What to Compress (Priority Order)

  1. Tool outputs: Replace with summaries (highest impact)
  2. Old turns: Summarize early conversation
  3. Retrieved docs: Summarize if recent versions exist
  4. Never compress: System prompt

Summary Generation by Type

Message TypePreserveRemove
Tool outputsKey findings, metrics, conclusionsVerbose raw output
ConversationalDecisions, commitments, context shiftsFiller, back-and-forth
DocumentsKey facts and claimsSupporting evidence, elaboration

Observation Masking

Tool outputs can comprise 80%+ of token usage in agent trajectories. Once an agent has used a tool output to make a decision, keeping the full output provides diminishing value.

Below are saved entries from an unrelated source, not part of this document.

-- ==== Sys2Proof/Word.lean ====
section
/-! DEFINITION. The word types of the XP-8 CHIP-8 core (spec 00_scope.md R6 to R8): every value is unsigned, bit 0 is the
least significant bit. -/

namespace Sys2Proof

/-- An 8-bit unsigned value: a general register, a timer, a byte of memory, the immediate `nn` (R6, R12, R51). -/
abbrev Byte := BitVec 8

/-- A 16-bit unsigned value: `pc`, `I`, a stack entry, an instruction (R6, R7). -/
abbrev Word := BitVec 16

/-- A 4-bit field of an instruction: the row count `n` of a sprite (R51). -/
abbrev Nibble := BitVec 4

/-- The 4-bit number of a general register; every one of its sixteen values names a register (R12). -/
abbrev Reg := BitVec 4

/-- The 4-bit number of a key of the keypad (R22, R130). -/
abbrev Key := BitVec 4

/-- The 12-bit immediate `nnn` (R51). -/
abbrev Addr := BitVec 12

/-- VF, register 15, the flag register (R14). -/
def vf : Reg := 15

end Sys2Proof
end

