-- ==== Sys2Proof/Decode.lean ====
section
/-! DEFINITION. The instruction word: fields, decoder, encoder and the rows of the opcode map (spec 30_encoding.md). -/

namespace Sys2Proof

/-! ## Fields (R51) -/

/-- `op[15:12]`, the family. -/
def topNibble (op : Word) : Nibble := op.extractLsb' 12 4

/-- `op[11:8]`. -/
def fieldX (op : Word) : Reg := op.extractLsb' 8 4

/-- `op[7:4]`. -/
def fieldY (op : Word) : Reg := op.extractLsb' 4 4

/-- `op[3:0]`. -/
def fieldN (op : Word) : Nibble := op.extractLsb' 0 4

/-- `op[7:0]`. -/
def fieldNN (op : Word) : Byte := op.extractLsb' 0 8

/-- `op[11:0]`. -/
def fieldNNN (op : Word) : Addr := op.extractLsb' 0 12

/-! ## Decoder (R54, R57) -/

/-- Why bytes are no instruction. -/
inductive DecodeError where
  /-- Fewer than two bytes were given to `decodeBytes`; a fetch always has two (R36, R50). -/
  | truncated
  /-- `Unknown`: the value matches no row of the opcode map (R57). -/
  | unknownOpcode (op : Word)
  deriving DecidableEq, Repr

/-- Family 0x0: only 0x00E0 and 0x00EE (R54). -/
def decodeSystem (op : Word) : Except DecodeError Instr :=
  match op with
  | 0x00E0#16 => .ok .cls
  | 0x00EE#16 => .ok .ret
  | _         => .error (.unknownOpcode op)

/-- Families 0x5 and 0x9: the low nibble must be 0 (R54). -/
def decodeLowZero (op : Word) (i : Instr) : Except DecodeError Instr :=
  match fieldN op with
  | 0x0#4 => .ok i
  | _     => .error (.unknownOpcode op)

/-- Family 0x8: the low nibble selects (R56). -/
def decodeAlu (op : Word) : Except DecodeError Instr :=
  let x := fieldX op
  let y := fieldY op
  match fieldN op with
  | 0x0#4 => .ok (.ldReg x y)
  | 0x1#4 => .ok (.orReg x y)
  | 0x2#4 => .ok (.andReg x y)
  | 0x3#4 => .ok (.xorReg x y)
  | 0x4#4 => .ok (.addReg x y)
  | 0x5#4 => .ok (.subReg x y)
  | 0x6#4 => .ok (.shr x y)
  | 0x7#4 => .ok (.subn x y)
  | 0xE#4 => .ok (.shl x y)
  | _     => .error (.unknownOpcode op)

/-- Family 0xE: the low byte selects (R56). -/
def decodeKey (op : Word) : Except DecodeError Instr :=
  match fieldNN op with
  | 0x9E#8 => .ok (.skp (fieldX op))
  | 0xA1#8 => .ok (.sknp (fieldX op))
  | _      => .error (.unknownOpcode op)

/-- Family 0xF: the low byte selects (R56). -/
def decodeMisc (op : Word) : Except DecodeError Instr :=
  let x := fieldX op
  match fieldNN op with
  | 0x07#8 => .ok (.ldFromDt x)
  | 0x0A#8 => .ok (.ldKey x)
  | 0x15#8 => .ok (.ldDt x)
  | 0x18#8 => .ok (.ldSt x)
  | 0x1E#8 => .ok (.addI x)
  | 0x29#8 => .ok (.ldFont x)
  | 0x33#8 => .ok (.ldBcd x)
  | 0x55#8 => .ok (.store x)
  | 0x65#8 => .ok (.load x)
  | _      => .error (.unknownOpcode op)

/-- `Decode(op)`: total on all 65536 values (R54); the value is reported where it is `Unknown` (R57). -/
def decode (op : Word) : Except DecodeError Instr :=
  match topNibble op with
  | 0x0#4 => decodeSystem op
  | 0x1#4 => .ok (.jp (fieldNNN op))
  | 0x2#4 => .ok (.call (fieldNNN op))
  | 0x3#4 => .ok (.seImm (fieldX op) (fieldNN op))
  | 0x4#4 => .ok (.sneImm (fieldX op) (fieldNN op))
  | 0x5#4 => decodeLowZero op (.seReg (fieldX op) (fieldY op))
  | 0x6#4 => .ok (.ldImm (fieldX op) (fieldNN op))
  | 0x7#4 => .ok (.addImm (fieldX op) (fieldNN op))
  | 0x8#4 => decodeAlu op
  | 0x9#4 => decodeLowZero op (.sneReg (fieldX op) (fieldY op))
  | 0xA#4 => .ok (.ldI (fieldNNN op))
  | 0xB#4 => .ok (.jpV0 (fieldNNN op))
  | 0xC#4 => .ok (.rnd (fieldX op) (fieldNN op))
  | 0xD#4 => .ok (.drw (fieldX op) (fieldY op) (fieldN op))
  | 0xE#4 => decodeKey op
  | _     => decodeMisc op

/-- Two bytes as an instruction word, the first in bits 15:8 (R36, R37). -/
def wordOfBytes (high low : Byte) : Word := high ++ low

/-- The instruction at the front of some bytes, and the bytes after it: always two bytes, high byte first (R50). -/
def decodeBytes : List Byte → Except DecodeError (Instr × List Byte)
  | high :: low :: rest =>
    match decode (wordOfBytes high low) with
    | .ok i    => .ok (i, rest)
    | .error e => .error e
  | _ => .error .truncated

/-! ## Encoder (R53, R55) -/

/-- Format XNN: family, x, nn. -/
def encodeXNN (family : Nibble) (x : Reg) (nn : Byte) : Word := family ++ x ++ nn

/-- Format A: family, nnn. -/
def encodeA (family : Nibble) (nnn : Addr) : Word := family ++ nnn

/-- Formats XY and XYN: family, x, y and the low nibble (a fixed selector or n). -/
def encodeXY (family : Nibble) (x y : Reg) (low : Nibble) : Word := family ++ x ++ y ++ low

/-- The word of an instruction. Format X is format XNN with a fixed low byte. -/
def encode : Instr → Word
  | .cls         => 0x00E0#16
  | .ret         => 0x00EE#16
  | .jp nnn      => encodeA 0x1#4 nnn
  | .call nnn    => encodeA 0x2#4 nnn
  | .seImm x nn  => encodeXNN 0x3#4 x nn
  | .sneImm x nn => encodeXNN 0x4#4 x nn
  | .seReg x y   => encodeXY 0x5#4 x y 0x0#4
  | .ldImm x nn  => encodeXNN 0x6#4 x nn
  | .addImm x nn => encodeXNN 0x7#4 x nn
  | .ldReg x y   => encodeXY 0x8#4 x y 0x0#4
  | .orReg x y   => encodeXY 0x8#4 x y 0x1#4
  | .andReg x y  => encodeXY 0x8#4 x y 0x2#4
  | .xorReg x y  => encodeXY 0x8#4 x y 0x3#4
  | .addReg x y  => encodeXY 0x8#4 x y 0x4#4
  | .subReg x y  => encodeXY 0x8#4 x y 0x5#4
  | .shr x y     => encodeXY 0x8#4 x y 0x6#4
  | .subn x y    => encodeXY 0x8#4 x y 0x7#4
  | .shl x y     => encodeXY 0x8#4 x y 0xE#4
  | .sneReg x y  => encodeXY 0x9#4 x y 0x0#4
  | .ldI nnn     => encodeA 0xA#4 nnn
  | .jpV0 nnn    => encodeA 0xB#4 nnn
  | .rnd x nn    => encodeXNN 0xC#4 x nn
  | .drw x y n   => encodeXY 0xD#4 x y n
  | .skp x       => encodeXNN 0xE#4 x 0x9E#8
  | .sknp x      => encodeXNN 0xE#4 x 0xA1#8
  | .ldFromDt x  => encodeXNN 0xF#4 x 0x07#8
  | .ldKey x     => encodeXNN 0xF#4 x 0x0A#8
  | .ldDt x      => encodeXNN 0xF#4 x 0x15#8
  | .ldSt x      => encodeXNN 0xF#4 x 0x18#8
  | .addI x      => encodeXNN 0xF#4 x 0x1E#8
  | .ldFont x    => encodeXNN 0xF#4 x 0x29#8
  | .ldBcd x     => encodeXNN 0xF#4 x 0x33#8
  | .store x     => encodeXNN 0xF#4 x 0x55#8
  | .load x      => encodeXNN 0xF#4 x 0x65#8

/-- The bytes of an instruction as memory holds them (R37, R50). -/
def encodeBytes (i : Instr) : List Byte := [(encode i).extractLsb' 8 8, (encode i).extractLsb' 0 8]

/-! ## The opcode map as data (R55) -/

/-- A row of the opcode map: an instruction word belongs to it when `op AND mask = bits` (R54). -/
structure Row where
  bits : Word
  mask : Word
  deriving DecidableEq, Repr

/-- `op AND mask = match` (R54). -/
def Row.has (r : Row) (op : Word) : Bool := (op &&& r.mask) == r.bits

/-- Rows 1 to 9 of R55. -/
def rowsControl : List Row :=
  [⟨0x00E0, 0xFFFF⟩, ⟨0x00EE, 0xFFFF⟩, ⟨0x1000, 0xF000⟩, ⟨0x2000, 0xF000⟩, ⟨0x3000, 0xF000⟩, ⟨0x4000, 0xF000⟩,
   ⟨0x5000, 0xF00F⟩, ⟨0x6000, 0xF000⟩, ⟨0x7000, 0xF000⟩]

/-- Rows 10 to 18 of R55. -/
def rowsAlu : List Row :=
  [⟨0x8000, 0xF00F⟩, ⟨0x8001, 0xF00F⟩, ⟨0x8002, 0xF00F⟩, ⟨0x8003, 0xF00F⟩, ⟨0x8004, 0xF00F⟩, ⟨0x8005, 0xF00F⟩,
   ⟨0x8006, 0xF00F⟩, ⟨0x8007, 0xF00F⟩, ⟨0x800E, 0xF00F⟩]

/-- Rows 19 to 25 of R55. -/
def rowsWide : List Row :=
  [⟨0x9000, 0xF00F⟩, ⟨0xA000, 0xF000⟩, ⟨0xB000, 0xF000⟩, ⟨0xC000, 0xF000⟩, ⟨0xD000, 0xF000⟩, ⟨0xE09E, 0xF0FF⟩,
   ⟨0xE0A1, 0xF0FF⟩]

/-- Rows 26 to 34 of R55. -/
def rowsMisc : List Row :=
  [⟨0xF007, 0xF0FF⟩, ⟨0xF00A, 0xF0FF⟩, ⟨0xF015, 0xF0FF⟩, ⟨0xF018, 0xF0FF⟩, ⟨0xF01E, 0xF0FF⟩, ⟨0xF029, 0xF0FF⟩,
   ⟨0xF033, 0xF0FF⟩, ⟨0xF055, 0xF0FF⟩, ⟨0xF065, 0xF0FF⟩]

/-- The whole opcode map, row 1 first. -/
def opcodeMap : List Row := rowsControl ++ rowsAlu ++ rowsWide ++ rowsMisc

/-- An instruction's index in `opcodeMap`: the row number of R55 less one. -/
def Instr.rowIndex : Instr → Nat
  | .cls        => 0
  | .ret        => 1
  | .jp _       => 2
  | .call _     => 3
  | .seImm _ _  => 4
  | .sneImm _ _ => 5
  | .seReg _ _  => 6
  | .ldImm _ _  => 7
  | .addImm _ _ => 8
  | .ldReg _ _  => 9
  | .orReg _ _  => 10
  | .andReg _ _ => 11
  | .xorReg _ _ => 12
  | .addReg _ _ => 13
  | .subReg _ _ => 14
  | .shr _ _    => 15
  | .subn _ _   => 16
  | .shl _ _    => 17
  | .sneReg _ _ => 18
  | .ldI _      => 19
  | .jpV0 _     => 20
  | .rnd _ _    => 21
  | .drw _ _ _  => 22
  | .skp _      => 23
  | .sknp _     => 24
  | .ldFromDt _ => 25
  | .ldKey _    => 26
  | .ldDt _     => 27
  | .ldSt _     => 28
  | .addI _     => 29
  | .ldFont _   => 30
  | .ldBcd _    => 31
  | .store _    => 32
  | .load _     => 33

/-! ## The table's numbering of bits -/

/-- The first `nbits` bits of an instruction as a word; those above are 0. An instruction is one 16-bit word, so the table's bit
numbers are the word's (R7, R50). -/
def tableWord (nbits w : Nat) : Word := BitVec.ofNat 16 (w % 2 ^ nbits)

/-- The bytes of a word as memory holds them, high byte at the lower address (R37). -/
def bytesOfWord (op : Word) : List Byte := [op.extractLsb' 8 8, op.extractLsb' 0 8]

/-- The instruction the decoder reads from an instruction whose bits, numbered as the opcode table numbers them, are `w`. -/
def decodeTableWord (nbits w : Nat) : Option Instr :=
  match decodeBytes (bytesOfWord (tableWord nbits w)) with
  | .ok (i, _) => some i
  | .error _   => none

end Sys2Proof
end

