-- ==== Sys2Proof/Certificates/Slice0/Obligations.lean ====
section
/-! DEFINITION. The statements about the model, in the order of OBLIGATIONS.json. Where a statement rests on a choice the spec marks
as its own decision, its docstring names the decision. -/

section

open Sys2Proof Sys2Proof.Machine

/-! ## Encoding -/

/-- O1. No operand of any instruction loses a bit on its way through the word (R51, R53, R55). -/
def Obligations.DecodeInvertsEncode : Prop :=
  ∀ i : Instr, decode (encode i) = .ok i

/-- O2. A word that decodes is the word of the instruction it decodes to: each word has one meaning (R54, R55; that every
fixed bit must match is decision D14, assumption 14). -/
def Obligations.EncodeInvertsDecode : Prop :=
  ∀ (op : Word) (i : Instr), decode op = .ok i → encode i = op

/-- O3. The decoder is the opcode map: a word decodes to the instruction of the one row it matches, and to `Unknown` exactly when
it matches none (R54; matching every fixed bit is decision D14). -/
def Obligations.DecodeFollowsTheOpcodeMap : Prop :=
  opcodeMap.length = 34 ∧
  (∀ (op : Word) (i : Instr), decode op = .ok i → ∃ row, opcodeMap[i.rowIndex]? = some row ∧ row.has op = true) ∧
  (∀ op : Word, decode op = .error (.unknownOpcode op) ↔ ∀ row ∈ opcodeMap, row.has op = false) ∧
  (∀ (op : Word) (m n : Nat) (a b : Row), opcodeMap[m]? = some a → opcodeMap[n]? = some b →
    a.has op = true → b.has op = true → m = n) ∧
  (∀ (op : Word) (i : Instr), decode op = .ok i → op.toNat / 4096 = 0 → op = 0x00E0 ∨ op = 0x00EE) ∧
  (∀ (op : Word) (i : Instr), decode op = .ok i → op.toNat / 4096 = 5 ∨ op.toNat / 4096 = 9 → op.toNat % 16 = 0)

/-- O4. Words of 95_test_vectors.md 2.1 decode as that table says (that 0x01E0 and 0x5121 are `Unknown` is decision D14,
assumption 14). -/
def Obligations.ListedWordsDecode : Prop :=
  decode 0x00EE = .ok .ret ∧ decode 0x1FFF = .ok (.jp 0xFFF) ∧ decode 0x5120 = .ok (.seReg 1 2) ∧
  decode 0x812E = .ok (.shl 1 2) ∧ decode 0x9AB0 = .ok (.sneReg 0xA 0xB) ∧ decode 0xD000 = .ok (.drw 0 0 0) ∧
  decode 0xE19E = .ok (.skp 1) ∧ decode 0xF129 = .ok (.ldFont 1) ∧
  decode 0x01E0 = .error (.unknownOpcode 0x01E0) ∧ decode 0x5121 = .error (.unknownOpcode 0x5121) ∧
  decode 0x8008 = .error (.unknownOpcode 0x8008) ∧ decode 0xF130 = .error (.unknownOpcode 0xF130)

/-! ## The cycle -/

/-- O5. The fetch is two bytes, high byte first, both addresses modulo 4096 (R36; the wrap is decision D7, that an odd
`pc` fetches is D9: assumptions 10, 14). -/
def Obligations.FetchIsBigEndianAndWraps : Prop :=
  ∀ s : State, s.fetch.toNat =
    (s.mem.lookup (s.pc.toNat % 4096)).toNat * 256 + (s.mem.lookup ((s.pc.toNat + 1) % 4096)).toNat

/-- O6. A step runs the decoded instruction: on the state with DRAW cleared and the step's random byte taken. With a `Step` event
pending the byte is the event's; with no event pending it is a free value, and the counter of free values moves on (that a step
follows when no event is pending, and the three model fields, are the model's choice: assumptions 2, 3, 5; that the
byte has no law is decision D23, when DRAW is cleared D31). -/
def Obligations.StepRunsTheDecodedInstruction : Prop :=
  (∀ (s : State) (i : Instr), s.status ≠ .halt → s.inputs = [] → decode s.fetch = .ok i →
    step s = exec i { s with draw := false, loadable := false, rnd := Config.randomByte s.rndCount,
                             rndCount := s.rndCount + 1 }) ∧
  (∀ (s : State) (i : Instr) (r : Byte) (rest : List Event), s.status ≠ .halt → s.inputs = .step r :: rest →
    decode s.fetch = .ok i →
    step s = exec i { s with draw := false, loadable := false, rnd := r, inputs := rest })

/-- O7. An `Unknown` value is reported with its `pc` and skipped; no register, memory, timer, keypad, framebuffer or status
changes (R68; decision D32). -/
def Obligations.UnknownValuesAreReportedAndSkipped : Prop :=
  ∀ (c : Config) (s : State) (r : Byte), s.status ≠ .halt → decode s.fetch = .error (.unknownOpcode s.fetch) →
    ∃ t, s.deliver c (.step r) = .next t ∧ s.pcNext t ∧ t.draw = false ∧
      t.outputs = s.outputs ++ [.unknownOpcode s.pc s.fetch] ∧
      t = { s with pc := t.pc, draw := false, outputs := t.outputs, rnd := r, loadable := false }

/-- O8. In HALT a step, a timer tick and a key event change nothing, a `Load` is refused once the boot is over, only `Reset` leaves
HALT, and with no event pending no step is enabled (R69; decision D12; that `step` then stops with the fault `halted` is assumption
7, the refusal of the `Load` decision D27 with assumptions 4 and 9). -/
def Obligations.OnlyResetLeavesHalt : Prop :=
  ∀ (c : Config) (s : State), s.status = .halt →
    (∀ r, s.deliver c (.step r) = .next s) ∧ s.deliver c .timerTick = .next s ∧
    (∀ k, s.deliver c (.keyPress k) = .next s) ∧ (∀ k, s.deliver c (.keyRelease k) = .next s) ∧
    (s.loadable = false → ∀ image, s.deliver c (.load image) = .refused .loadAfterBoot) ∧
    (∃ t, s.deliver c .reset = .next t ∧ t.status = .run) ∧
    (∀ e t, s.deliver c e = .next t → t.status ≠ .halt → e = .reset) ∧
    (s.inputs = [] → step s = .fault .halted)

/-- O9. After a step outside HALT, DRAW is set exactly when the step executed 00E0 or Dxyn; a timer tick, a key event and a load
do not change it (R65; decision D31). -/
def Obligations.DrawFlagFollowsTheLastInstruction : Prop :=
  (∀ (c : Config) (s t : State) (r : Byte), s.status ≠ .halt → s.deliver c (.step r) = .next t →
    (t.draw = true ↔ ∃ i, decode s.fetch = .ok i ∧ i.draws = true)) ∧
  (∀ (c : Config) (s t : State) (e : Event), (e = .timerTick ∨ (∃ k, e = .keyPress k ∨ e = .keyRelease k) ∨ e.isLoad = true) →
    s.deliver c e = .next t → t.draw = s.draw)

/-- O10. A step emits at most one output event, and it is never `SoundTrigger` (R71, R126; that no step emits it, Fx18 among them,
is decision D20, assumption 14, and the list of output events is the model's, assumption 5). -/
def Obligations.StepEmitsAtMostOneOutput : Prop :=
  ∀ (c : Config) (s t : State) (r : Byte), s.deliver c (.step r) = .next t →
    t.outputs = s.outputs ∨ ∃ o, o ≠ .soundTrigger ∧ t.outputs = s.outputs ++ [o]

Masking Strategy Selection

ConditionAction
Critical to current taskNever mask
Most recent turnNever mask
Used in active reasoningNever mask
3+ turns agoConsider masking
Purpose has been servedConsider masking
Already summarizedAlways mask
Boilerplate headers/footersAlways mask

Implementation Pattern

def mask_observation(observation: str, max_length: int = 500):
if len(observation) <= max_length:
return observation

# Store full observation
ref_id = store_observation(observation)
key_info = extract_key_points(observation)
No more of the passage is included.